WHAT THE TASK REQUIRES
Search the listing below, and show each line that includes the word "registers".

PROVIDED ENTRIES
/-- Settles O27: every reader of the status byte goes through `dataCell`, `readBit` or the stored byte. -/
theorem statusReads : Obligations.StatusReads := by
  unfold Obligations.StatusReads
  have hiram := locate_iram (a := 0xD0) (by decide)
  have hsfr := locate_sfr (a := 0xD0) (by decide) (by decide)
  refine ⟨fun f s => ?_, fun s => ⟨?_, ?_, ?_, fun hsp => ?_⟩, fun b s => ?_, fun n s => bankedAddress_ref n s⟩
  · rw [flag_ref]; cases f <;> rfl
  · rw [memRead_ref hiram, dataCell_status]
  · rw [memRead_ref hsfr, dataCell_status]
  · rw [regGet_psw, dataCell_status]
  · rw [pop_ref, ← dataCell_status]
    simp only [popped, hsp]; rfl
  · rw [← readBit_status]
    simp [memReadBit, hsfr]

/-- A byte write of the status byte: a defined value clears UFLAGS, `UNDEF` leaves it (R40). -/
theorem putData_status (s : State) :
    (∀ v : Byte, psw (putData 0xD0 (some v) s) = some v ∧ (putData 0xD0 (some v) s).uflags = false) ∧
      psw (putData 0xD0 none s) = none ∧ (putData 0xD0 none s).uflags = s.uflags := by
  simp [psw]

/-- A bit write of the status byte replaces that bit of a defined byte (R40, R71). -/
theorem psw_putBit (b : Nat) (x : Bool) (s : State) : psw (putBit 0xD0 b (some x) s) = (psw s).map (setBit · b x) := by
  rw [psw_eq s]
  cases h : s.store.read 0xD0 with
  | none => simp [putBit, h, psw]
  | some y => simp [putBit, h, psw]

/-- Settles O29: the three kinds of write, each by what it leaves in the status byte and UFLAGS. -/
theorem statusWrites : Obligations.StatusWrites := by
  unfold Obligations.StatusWrites
  intro v s
  obtain ⟨hsome, hnone, hkeep⟩ := putData_status s
  obtain ⟨hstored, hclear⟩ := hsome v
  have hiram := locate_iram (a := 0xD0) (by decide)
  have hsfr := locate_sfr (a := 0xD0) (by decide) (by decide)
  refine ⟨fun n hn => ?_, ?_, fun b x _ => ⟨_, ?_, putBit_uflags 0xD0 b (some x) s, psw_putBit b x s⟩⟩
  · have hloc : locate ref n 0xD0 = .ok 0xD0 := by
      simp only [List.mem_cons, List.not_mem_nil, or_false] at hn
      rcases hn with rfl | rfl
      · exact hiram
      · exact hsfr
    exact ⟨_, _, memWrite_ref hloc _ s, hstored, hclear, memWrite_ref hloc _ s, hnone, hkeep⟩
  · exact ⟨_, _, regSet_psw _ s, hstored, hclear, regSet_psw _ s, hnone, hkeep⟩
  · simp [memWriteBit, hsfr]

/-! ## Register hooks -/

section
variable {k : Block} {idx : Nat} {d : RegDesc}

/-- A register write with a well-formed descriptor, by hook mode and write hook (R177). -/
theorem regSet_wellFormed (hd : k.cfg.registers[idx]? = some d) (hw : d.WellFormed = true) (v : Val) (s : State) :
    regSet k idx v s =
      if k.hookMode idx = .replace ∧ (k.writeHook idx).isSome = true then .ok s else regSetDefault k idx d v s := by
  simp only [regSet, hd, hw, if_true]
  cases k.hookMode idx with
  | none => simp
  | replace => cases k.writeHook idx <;> simp
  | also =>
    cases k.writeHook idx with
    | none => simp
    | some hook => cases regSetDefault k idx d v s <;> simp

theorem regGet_hook {hook : State → Val} (hd : k.cfg.registers[idx]? = some d) (hw : d.WellFormed = true)
    (hm : k.hookMode idx = .replace) (hh : k.readHook idx = some hook) (s : State) :
    regGet k idx s = .ok (fitWidth d.widthBytes (hook s)) := by simp [regGet, hd, hw, hm, hh]

theorem regGet_default (hd : k.cfg.registers[idx]? = some d) (hw : d.WellFormed = true)
    (h : k.hookMode idx ≠ .replace ∨ k.readHook idx = none) (s : State) :
    regGet k idx s = regGetDefault k idx d s := by
  simp only [regGet, hd, hw, if_true]
  cases hm : k.hookMode idx with
  | none | also => rfl
  | replace => rw [h.resolve_left (not_not_intro hm)]

end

FINISHED TASK
theorem regSet_wellFormed (hd : k.cfg.registers[idx]? = some d) (hw : d.WellFormed = true) (v : Val) (s : State) :
theorem regGet_hook {hook : State → Val} (hd : k.cfg.registers[idx]? = some d) (hw : d.WellFormed = true)
theorem regGet_default (hd : k.cfg.registers[idx]? = some d) (hw : d.WellFormed = true)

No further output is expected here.